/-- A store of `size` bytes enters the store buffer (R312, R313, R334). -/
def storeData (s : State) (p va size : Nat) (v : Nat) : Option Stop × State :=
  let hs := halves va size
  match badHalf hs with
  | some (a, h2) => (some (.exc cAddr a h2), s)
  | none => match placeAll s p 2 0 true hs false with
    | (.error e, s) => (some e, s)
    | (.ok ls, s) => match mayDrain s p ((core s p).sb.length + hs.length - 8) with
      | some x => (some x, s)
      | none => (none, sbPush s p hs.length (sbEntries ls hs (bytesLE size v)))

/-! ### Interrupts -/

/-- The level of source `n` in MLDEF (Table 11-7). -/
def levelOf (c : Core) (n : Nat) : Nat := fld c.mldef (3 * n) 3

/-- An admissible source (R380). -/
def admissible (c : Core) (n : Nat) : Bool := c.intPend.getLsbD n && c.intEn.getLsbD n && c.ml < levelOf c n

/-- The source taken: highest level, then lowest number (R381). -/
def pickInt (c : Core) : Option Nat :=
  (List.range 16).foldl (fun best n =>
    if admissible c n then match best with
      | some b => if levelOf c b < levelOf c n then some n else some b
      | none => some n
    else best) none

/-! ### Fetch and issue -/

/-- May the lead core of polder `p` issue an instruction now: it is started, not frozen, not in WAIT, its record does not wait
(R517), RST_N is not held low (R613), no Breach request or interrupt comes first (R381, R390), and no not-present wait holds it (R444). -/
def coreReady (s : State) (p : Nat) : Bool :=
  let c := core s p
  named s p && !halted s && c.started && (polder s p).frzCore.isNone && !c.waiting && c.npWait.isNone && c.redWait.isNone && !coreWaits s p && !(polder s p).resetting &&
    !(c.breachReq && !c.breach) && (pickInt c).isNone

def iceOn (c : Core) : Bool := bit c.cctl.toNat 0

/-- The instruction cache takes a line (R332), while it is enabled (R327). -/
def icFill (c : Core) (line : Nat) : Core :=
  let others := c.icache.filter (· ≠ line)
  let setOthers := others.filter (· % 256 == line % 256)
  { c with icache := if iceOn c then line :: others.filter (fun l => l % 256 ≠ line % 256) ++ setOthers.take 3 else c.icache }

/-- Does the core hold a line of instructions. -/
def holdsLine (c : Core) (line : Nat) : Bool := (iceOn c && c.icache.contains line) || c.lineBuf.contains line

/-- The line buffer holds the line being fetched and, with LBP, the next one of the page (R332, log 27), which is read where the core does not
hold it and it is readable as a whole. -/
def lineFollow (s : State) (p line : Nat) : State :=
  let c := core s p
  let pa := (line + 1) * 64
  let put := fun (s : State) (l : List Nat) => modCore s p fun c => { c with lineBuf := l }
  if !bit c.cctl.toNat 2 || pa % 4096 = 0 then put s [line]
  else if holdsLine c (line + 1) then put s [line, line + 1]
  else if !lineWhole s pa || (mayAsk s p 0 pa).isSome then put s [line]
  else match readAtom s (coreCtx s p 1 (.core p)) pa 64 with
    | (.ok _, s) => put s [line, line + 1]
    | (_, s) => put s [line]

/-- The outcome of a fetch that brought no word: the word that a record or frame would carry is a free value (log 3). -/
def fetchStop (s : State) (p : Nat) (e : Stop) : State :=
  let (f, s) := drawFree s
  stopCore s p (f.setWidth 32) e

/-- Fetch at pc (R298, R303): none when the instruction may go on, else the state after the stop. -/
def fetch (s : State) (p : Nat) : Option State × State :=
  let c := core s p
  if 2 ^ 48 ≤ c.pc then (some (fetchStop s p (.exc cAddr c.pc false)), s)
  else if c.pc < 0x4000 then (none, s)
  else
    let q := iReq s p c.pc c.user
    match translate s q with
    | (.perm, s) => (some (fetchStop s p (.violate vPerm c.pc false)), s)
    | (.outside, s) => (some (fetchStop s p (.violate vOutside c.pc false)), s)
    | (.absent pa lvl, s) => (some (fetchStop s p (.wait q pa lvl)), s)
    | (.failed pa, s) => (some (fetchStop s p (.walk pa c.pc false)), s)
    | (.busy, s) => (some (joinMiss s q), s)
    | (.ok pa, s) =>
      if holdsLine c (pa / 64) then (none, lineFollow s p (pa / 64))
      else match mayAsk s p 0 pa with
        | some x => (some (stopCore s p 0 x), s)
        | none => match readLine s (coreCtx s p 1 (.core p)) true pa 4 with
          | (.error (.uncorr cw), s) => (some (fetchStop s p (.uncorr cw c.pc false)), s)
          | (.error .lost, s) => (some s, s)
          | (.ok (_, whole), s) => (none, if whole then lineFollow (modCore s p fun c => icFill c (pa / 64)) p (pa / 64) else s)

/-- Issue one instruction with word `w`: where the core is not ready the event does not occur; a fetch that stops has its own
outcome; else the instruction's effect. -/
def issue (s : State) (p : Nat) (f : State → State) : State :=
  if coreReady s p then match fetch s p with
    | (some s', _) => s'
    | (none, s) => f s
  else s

Exercise aim:
Scan the listing for the string "violate". Copy each line that has it.

Output:
    | (.perm, s) => (some (fetchStop s p (.violate vPerm c.pc false)), s)
    | (.outside, s) => (some (fetchStop s p (.violate vOutside c.pc false)), s)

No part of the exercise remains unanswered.